Exercise goal => In the records below, begin at the line containing "hnarrow p hp" and end at the line containing "exact Hart.twgLegal_bad _"; quote every line in that span exactly, including both boundary lines, and no others.

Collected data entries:

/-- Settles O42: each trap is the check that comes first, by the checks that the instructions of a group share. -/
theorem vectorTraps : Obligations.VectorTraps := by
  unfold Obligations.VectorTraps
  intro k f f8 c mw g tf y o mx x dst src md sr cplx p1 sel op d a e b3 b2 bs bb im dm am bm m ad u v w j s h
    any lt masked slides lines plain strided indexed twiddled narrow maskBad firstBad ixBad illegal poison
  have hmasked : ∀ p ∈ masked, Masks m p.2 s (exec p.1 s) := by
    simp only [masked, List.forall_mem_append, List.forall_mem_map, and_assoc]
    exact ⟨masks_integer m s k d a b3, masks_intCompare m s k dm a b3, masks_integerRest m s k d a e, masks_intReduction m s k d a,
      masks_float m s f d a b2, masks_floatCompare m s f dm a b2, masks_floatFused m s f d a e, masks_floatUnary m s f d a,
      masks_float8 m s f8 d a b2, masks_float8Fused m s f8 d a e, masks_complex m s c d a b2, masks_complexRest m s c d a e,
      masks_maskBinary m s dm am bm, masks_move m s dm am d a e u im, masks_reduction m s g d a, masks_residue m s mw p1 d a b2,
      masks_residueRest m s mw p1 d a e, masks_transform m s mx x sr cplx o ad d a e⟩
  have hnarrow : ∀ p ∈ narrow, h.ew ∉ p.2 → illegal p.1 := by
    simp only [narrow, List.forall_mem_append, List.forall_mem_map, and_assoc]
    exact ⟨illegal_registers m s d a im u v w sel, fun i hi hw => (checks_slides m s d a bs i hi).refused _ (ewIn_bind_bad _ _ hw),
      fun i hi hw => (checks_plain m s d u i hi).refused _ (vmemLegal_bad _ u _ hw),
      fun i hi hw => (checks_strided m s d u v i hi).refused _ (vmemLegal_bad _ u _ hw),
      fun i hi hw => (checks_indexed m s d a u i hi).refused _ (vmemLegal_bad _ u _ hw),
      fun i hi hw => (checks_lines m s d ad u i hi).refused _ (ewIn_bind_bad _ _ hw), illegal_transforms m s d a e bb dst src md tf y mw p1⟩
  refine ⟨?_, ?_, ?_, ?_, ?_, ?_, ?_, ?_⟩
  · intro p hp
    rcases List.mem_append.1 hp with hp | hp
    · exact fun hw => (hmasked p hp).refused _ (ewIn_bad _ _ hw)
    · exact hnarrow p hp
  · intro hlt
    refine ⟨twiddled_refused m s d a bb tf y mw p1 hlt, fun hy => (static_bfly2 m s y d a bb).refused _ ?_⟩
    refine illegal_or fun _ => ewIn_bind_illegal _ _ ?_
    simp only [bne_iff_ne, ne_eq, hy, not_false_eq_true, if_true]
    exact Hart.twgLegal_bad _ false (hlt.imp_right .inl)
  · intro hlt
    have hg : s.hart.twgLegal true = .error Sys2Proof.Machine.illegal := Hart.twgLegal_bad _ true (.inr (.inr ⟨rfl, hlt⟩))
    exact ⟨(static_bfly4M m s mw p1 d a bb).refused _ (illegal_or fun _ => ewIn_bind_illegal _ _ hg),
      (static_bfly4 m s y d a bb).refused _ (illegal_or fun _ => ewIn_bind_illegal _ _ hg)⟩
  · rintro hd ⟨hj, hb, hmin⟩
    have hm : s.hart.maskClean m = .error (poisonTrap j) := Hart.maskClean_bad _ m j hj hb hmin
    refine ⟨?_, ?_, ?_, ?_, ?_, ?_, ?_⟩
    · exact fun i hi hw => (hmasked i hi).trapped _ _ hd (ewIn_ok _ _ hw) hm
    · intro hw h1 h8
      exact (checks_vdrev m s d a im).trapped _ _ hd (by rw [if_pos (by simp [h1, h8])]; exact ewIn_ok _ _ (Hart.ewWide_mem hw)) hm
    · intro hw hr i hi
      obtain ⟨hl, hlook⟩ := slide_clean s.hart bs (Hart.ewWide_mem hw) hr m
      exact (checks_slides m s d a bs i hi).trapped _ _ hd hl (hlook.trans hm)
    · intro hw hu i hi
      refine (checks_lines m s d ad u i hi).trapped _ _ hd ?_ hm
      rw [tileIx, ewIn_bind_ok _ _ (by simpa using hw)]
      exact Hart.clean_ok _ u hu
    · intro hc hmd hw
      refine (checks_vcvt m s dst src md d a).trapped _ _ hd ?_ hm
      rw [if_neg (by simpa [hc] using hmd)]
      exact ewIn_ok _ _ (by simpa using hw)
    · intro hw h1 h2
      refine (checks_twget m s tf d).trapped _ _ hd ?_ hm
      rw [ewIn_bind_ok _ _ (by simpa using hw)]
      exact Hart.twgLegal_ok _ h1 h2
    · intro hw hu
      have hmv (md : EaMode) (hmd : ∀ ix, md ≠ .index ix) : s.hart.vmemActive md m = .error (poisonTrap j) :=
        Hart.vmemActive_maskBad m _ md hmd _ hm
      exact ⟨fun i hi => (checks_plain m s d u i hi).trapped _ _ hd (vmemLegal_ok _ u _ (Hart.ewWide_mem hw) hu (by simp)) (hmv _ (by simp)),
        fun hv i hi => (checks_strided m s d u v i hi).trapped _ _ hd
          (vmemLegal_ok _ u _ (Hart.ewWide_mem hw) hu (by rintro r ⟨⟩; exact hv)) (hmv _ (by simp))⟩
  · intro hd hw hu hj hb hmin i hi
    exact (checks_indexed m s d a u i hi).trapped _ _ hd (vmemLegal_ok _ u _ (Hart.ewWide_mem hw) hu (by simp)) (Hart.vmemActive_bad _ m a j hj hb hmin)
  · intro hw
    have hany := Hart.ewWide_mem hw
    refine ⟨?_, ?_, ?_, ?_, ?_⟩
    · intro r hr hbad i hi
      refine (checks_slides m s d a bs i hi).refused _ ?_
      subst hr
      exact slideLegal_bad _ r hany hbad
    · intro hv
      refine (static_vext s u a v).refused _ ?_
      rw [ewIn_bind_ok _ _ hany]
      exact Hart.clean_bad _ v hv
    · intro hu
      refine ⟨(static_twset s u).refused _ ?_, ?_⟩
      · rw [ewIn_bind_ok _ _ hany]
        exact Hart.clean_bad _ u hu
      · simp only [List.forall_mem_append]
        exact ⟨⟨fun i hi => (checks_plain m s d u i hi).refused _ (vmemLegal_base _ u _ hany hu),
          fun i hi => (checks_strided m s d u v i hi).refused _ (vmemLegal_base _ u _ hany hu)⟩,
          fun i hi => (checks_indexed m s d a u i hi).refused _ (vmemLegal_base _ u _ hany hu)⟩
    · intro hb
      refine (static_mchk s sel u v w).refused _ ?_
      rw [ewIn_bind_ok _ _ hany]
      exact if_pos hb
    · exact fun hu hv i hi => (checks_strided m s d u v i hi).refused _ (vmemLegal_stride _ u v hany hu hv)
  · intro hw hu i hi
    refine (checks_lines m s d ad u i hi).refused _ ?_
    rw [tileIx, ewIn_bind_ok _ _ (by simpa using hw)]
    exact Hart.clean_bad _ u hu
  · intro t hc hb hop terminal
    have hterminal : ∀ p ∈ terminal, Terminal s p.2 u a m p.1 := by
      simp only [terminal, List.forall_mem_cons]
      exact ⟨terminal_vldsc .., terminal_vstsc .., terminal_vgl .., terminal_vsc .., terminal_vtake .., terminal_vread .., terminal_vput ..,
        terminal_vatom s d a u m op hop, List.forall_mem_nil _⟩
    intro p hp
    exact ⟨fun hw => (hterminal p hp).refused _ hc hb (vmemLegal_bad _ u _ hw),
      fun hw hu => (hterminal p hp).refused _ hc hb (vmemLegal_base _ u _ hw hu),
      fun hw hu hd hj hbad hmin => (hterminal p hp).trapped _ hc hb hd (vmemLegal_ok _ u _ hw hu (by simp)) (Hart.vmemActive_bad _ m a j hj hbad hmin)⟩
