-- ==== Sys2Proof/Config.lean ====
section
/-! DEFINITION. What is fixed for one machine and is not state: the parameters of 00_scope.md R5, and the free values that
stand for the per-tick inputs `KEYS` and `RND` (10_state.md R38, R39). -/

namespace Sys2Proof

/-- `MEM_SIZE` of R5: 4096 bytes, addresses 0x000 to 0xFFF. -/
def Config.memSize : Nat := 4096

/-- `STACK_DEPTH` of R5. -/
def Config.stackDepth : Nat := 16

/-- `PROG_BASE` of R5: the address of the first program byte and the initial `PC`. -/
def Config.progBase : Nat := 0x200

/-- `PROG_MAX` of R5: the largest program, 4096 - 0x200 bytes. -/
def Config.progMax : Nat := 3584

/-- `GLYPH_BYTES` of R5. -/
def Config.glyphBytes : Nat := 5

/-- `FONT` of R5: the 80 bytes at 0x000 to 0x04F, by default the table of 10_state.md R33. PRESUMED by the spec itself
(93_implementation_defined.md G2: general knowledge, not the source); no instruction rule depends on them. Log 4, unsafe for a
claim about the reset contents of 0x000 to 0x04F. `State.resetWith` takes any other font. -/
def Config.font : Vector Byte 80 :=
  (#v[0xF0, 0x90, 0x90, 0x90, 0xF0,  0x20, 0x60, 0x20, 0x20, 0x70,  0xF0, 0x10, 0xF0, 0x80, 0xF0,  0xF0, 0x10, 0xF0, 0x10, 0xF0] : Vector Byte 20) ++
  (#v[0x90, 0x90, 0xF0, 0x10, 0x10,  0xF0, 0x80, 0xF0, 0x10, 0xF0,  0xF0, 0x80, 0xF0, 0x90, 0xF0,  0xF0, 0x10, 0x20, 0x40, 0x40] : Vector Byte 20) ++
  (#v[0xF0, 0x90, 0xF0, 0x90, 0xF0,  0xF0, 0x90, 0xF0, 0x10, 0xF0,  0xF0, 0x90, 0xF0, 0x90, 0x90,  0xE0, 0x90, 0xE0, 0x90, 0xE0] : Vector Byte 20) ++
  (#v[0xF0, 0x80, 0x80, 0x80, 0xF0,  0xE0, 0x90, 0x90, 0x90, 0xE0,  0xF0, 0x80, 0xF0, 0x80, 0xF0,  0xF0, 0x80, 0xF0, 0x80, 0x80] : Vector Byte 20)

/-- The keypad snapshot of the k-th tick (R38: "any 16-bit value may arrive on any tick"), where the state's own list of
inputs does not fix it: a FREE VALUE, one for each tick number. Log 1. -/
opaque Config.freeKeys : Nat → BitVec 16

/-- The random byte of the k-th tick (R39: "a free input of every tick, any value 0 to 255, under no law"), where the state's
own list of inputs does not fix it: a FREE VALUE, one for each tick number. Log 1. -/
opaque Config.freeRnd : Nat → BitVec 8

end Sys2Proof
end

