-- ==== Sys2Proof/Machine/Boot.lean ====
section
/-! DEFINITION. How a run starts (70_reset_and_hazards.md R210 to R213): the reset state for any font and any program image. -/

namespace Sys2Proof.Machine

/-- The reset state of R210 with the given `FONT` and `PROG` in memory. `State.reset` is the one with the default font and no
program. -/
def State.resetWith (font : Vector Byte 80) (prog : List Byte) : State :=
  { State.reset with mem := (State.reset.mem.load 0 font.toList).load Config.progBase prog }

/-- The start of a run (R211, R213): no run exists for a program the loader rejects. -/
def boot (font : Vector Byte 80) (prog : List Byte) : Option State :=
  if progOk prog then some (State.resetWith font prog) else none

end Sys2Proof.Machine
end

Result below =>
    · exact hnarrow p hp
  · intro hlt
    refine ⟨twiddled_refused m s d a bb tf y mw p1 hlt, fun hy => (static_bfly2 m s y d a bb).refused _ ?_⟩
    refine illegal_or fun _ => ewIn_bind_illegal _ _ ?_
    simp only [bne_iff_ne, ne_eq, hy, not_false_eq_true, if_true]
    exact Hart.twgLegal_bad _ false (hlt.imp_right .inl)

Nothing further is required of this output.